/-- What follows an EtherType. -/
def etherNext (t : Nat) : Hd ⊕ ParseEnd :=
  match t with
  | 0x8100 => .inl .tag
  | 0x88A8 => .inl .tag
  | 0x0800 => .inl .ip4
  | 0x86DD => .inl .ip6
  | 0x0806 => .inr (.exc 2)
  | 0x88CC => .inr (.exc 4)
  | 0x88F7 => .inr (.exc 5)
  | 0x8808 => .inr .macCtrl
  | _ => .inr (.exc 7)

/-- What follows a Next Header of IPv6. -/
def nextHeader (ip n : Nat) : Hd ⊕ ParseEnd :=
  match n with
  | 0 => .inl (.ext ip)
  | 43 => .inl (.ext ip)
  | 60 => .inl (.ext ip)
  | 44 => .inr (.exc 6)
  | 17 => .inl (.udp ip true)
  | 58 => .inr (.exc 3)
  | _ => .inr (.exc 7)

/-- Bytes of a header at an offset. -/
def Hd.len (bs : List Byte) (off : Nat) : Hd → Nat
  | .tag => 4
  | .ip4 => (beAt bs off 1 % 16) * 4
  | .ip6 => 40
  | .ext _ => (beAt bs (off + 1) 1 + 1) * 8
  | .udp _ _ => 8
  | .slt _ _ _ => 40
  | .bth _ _ _ => 12

/-- Bytes of a header from its first that the parser needs to see what follows; of a transport header, all of it. -/
def Hd.need : Hd → Nat
  | .tag => 4
  | .ip4 => 10
  | .ip6 => 7
  | .ext _ => 2
  | .udp _ _ => 4
  | .slt _ _ _ => 40
  | .bth _ _ _ => 12

/-- What a header leads to. -/
def Hd.next (bs : List Byte) (port off : Nat) : Hd → Hd ⊕ ParseEnd
  | .tag => etherNext (beAt bs (off + 2) 2)
  | .ip4 =>
    let fr := beAt bs (off + 6) 2
    if fr % 16384 ≠ 0 then .inr (.exc 6)
    else (match beAt bs (off + 9) 1 with
      | 17 => .inl (.udp off false)
      | 1 => .inr (.exc 3)
      | _ => .inr (.exc 7))
  | .ip6 => nextHeader off (beAt bs (off + 6) 1)
  | .ext ip => nextHeader ip (beAt bs off 1)
  | .udp ip v6 =>
    let d := beAt bs (off + 2) 2
    if d = port then .inl (.slt ip off v6)
    else if d = 4791 then .inl (.bth ip off v6)
    else if d = 319 ∨ d = 320 then .inr (.exc 5)
    else .inr (.exc 7)
  | .slt ip u v6 => .inr (.slt ip u off v6)
  | .bth ip u v6 => .inr (.bth ip u off v6)

/-- Reads headers from the n-th on; the 9th, or a byte beyond 256 that the parser needs, is too deep (log entry 63). -/
def parseFrom (bs : List Byte) (port : Nat) : Nat → Nat → Nat → Hd → ParseEnd
  | 0, _, _, _ => .exc 1
  | fuel + 1, n, off, h =>
    let e := off + h.len bs off
    if 8 < n ∨ 256 < off + h.need then .exc 1
    else if bs.length < e then .short
    else
      match h.next bs port off with
      | .inr r => r
      | .inl h' => parseFrom bs port fuel (n + 1) e h'

/-- Parses a frame without its FCS (Table 10.4). -/
def parse (bs : List Byte) (port : Nat) : ParseEnd :=
  match etherNext (beAt bs 12 2) with
  | .inr r => r
  | .inl h => parseFrom bs port 10 2 14 h

/-- The pseudo-header sum of a UDP datagram. -/
def pseudoSum (bs : List Byte) (ip len : Nat) (v6 : Bool) : Nat :=
  if v6 then onesSum ((bs.drop (ip + 8)).take 32) + len + 17
  else onesSum ((bs.drop (ip + 12)).take 8) + len + 17

/-- The address of the destination, an IPv4 one in IPv4-mapped form. -/
def ipDst (bs : List Byte) (ip : Nat) (v6 : Bool) : Nat :=
  if v6 then beAt bs (ip + 24) 16 else 0xFFFF * 2 ^ 32 + beAt bs (ip + 16) 4

/-- The checks of R284 on a parsed frame without its FCS, in order: 7 malformed, 6 filtered, or none. -/
def State.ipChecks (s : State) (p : Nat) (bs : List Byte) (ip udp : Nat) (v6 : Bool) : Option Nat :=
  let avail := bs.length - ip
  let iplen := if v6 then beAt bs (ip + 4) 2 + 40 else beAt bs (ip + 2) 2
  let hlen := udp - ip
  let ulen := beAt bs (udp + 4) 2
  let dgram := (bs.drop udp).take ulen
  if !v6 ∧ fold16 (onesSum ((bs.drop ip).take hlen)) ≠ 0xFFFF then some 7
  else if avail < iplen then some 7
  else if iplen < avail ∧ bs.length + 4 ≠ 64 then some 7
  else if ulen + hlen ≠ iplen then some 7
  else if beAt bs (udp + 6) 2 ≠ 0 ∧ fold16 (pseudoSum bs ip ulen v6 + onesSum dgram) ≠ 0xFFFF then some 7
  else if !s.img.addrs.contains (p, ipDst bs ip v6) then some 6
  else none

/-! ### The exception rings (R287, R288) -/

/-- Whether an exception ring's entry lies in HBM of the manager function. -/
def State.mgrBytes (s : State) (fga len : Nat) : Bool :=
  match s.manager with
  | some m => fgaNode fga == s.nodeId && fgaSpace fga == 0 && s.ownsBytes m (fgaOff fga) len
  | none => false

/-- Offers a frame, without FCS, to the exception receive ring (R287). -/
def State.excRx (s : State) (p reason : Nat) (bs : List Byte) : State :=
  let s := s.enCount p 9
  let s := if reason = 1 then s.enCount p 8 else s
  let n := excSize (s.fld F.enExcCtrlSize)
  let tail := s.fld F.enExcTailTail
  let next := (tail + 1) % n
  let a := s.fld F.enExcBaseFga + (tail % n) * 512
  if !s.flag F.enExcCtrlEnable ∨ next = s.fld F.enExcHeadHead % n ∨ !s.mgrBytes a 512 then s.countSat F.enExcDropFrames
  else
    let ph := s.fld F.enExcTailPhase
    let copied := min bs.length 496
    let e := leBytes reason 1 ++ leBytes (ph * 128) 1 ++ leBytes p 2 ++ leBytes bs.length 2 ++ leBytes copied 2 ++
      leBytes s.stamp 8 ++ padTo bs 496
    let s := s.hbmWrite (fgaOff a) e
    let s := s.setFld F.enExcTailTail next
    let s := if next = 0 then s.setFld F.enExcTailPhase (1 - ph) else s
    let s := (s.enCount p 0).enCount p 1 (bs.length + 4)
    match s.manager with
    | some m => s.signal m (s.fld F.enExcCtrlVector)
    | none => s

■ ■ ■ ■ ■

What do the lines above say from the one containing "(Table 10.4). -/" down to the one containing "else onesSum ((bs.drop"? Return them exactly, both end lines included, and only them.

** Written reply **
/-- Parses a frame without its FCS (Table 10.4). -/
def parse (bs : List Byte) (port : Nat) : ParseEnd :=
  match etherNext (beAt bs 12 2) with
  | .inr r => r
  | .inl h => parseFrom bs port 10 2 14 h

/-- The pseudo-header sum of a UDP datagram. -/
def pseudoSum (bs : List Byte) (ip len : Nat) (v6 : Bool) : Nat :=
  if v6 then onesSum ((bs.drop (ip + 8)).take 32) + len + 17
  else onesSum ((bs.drop (ip + 12)).take 8) + len + 17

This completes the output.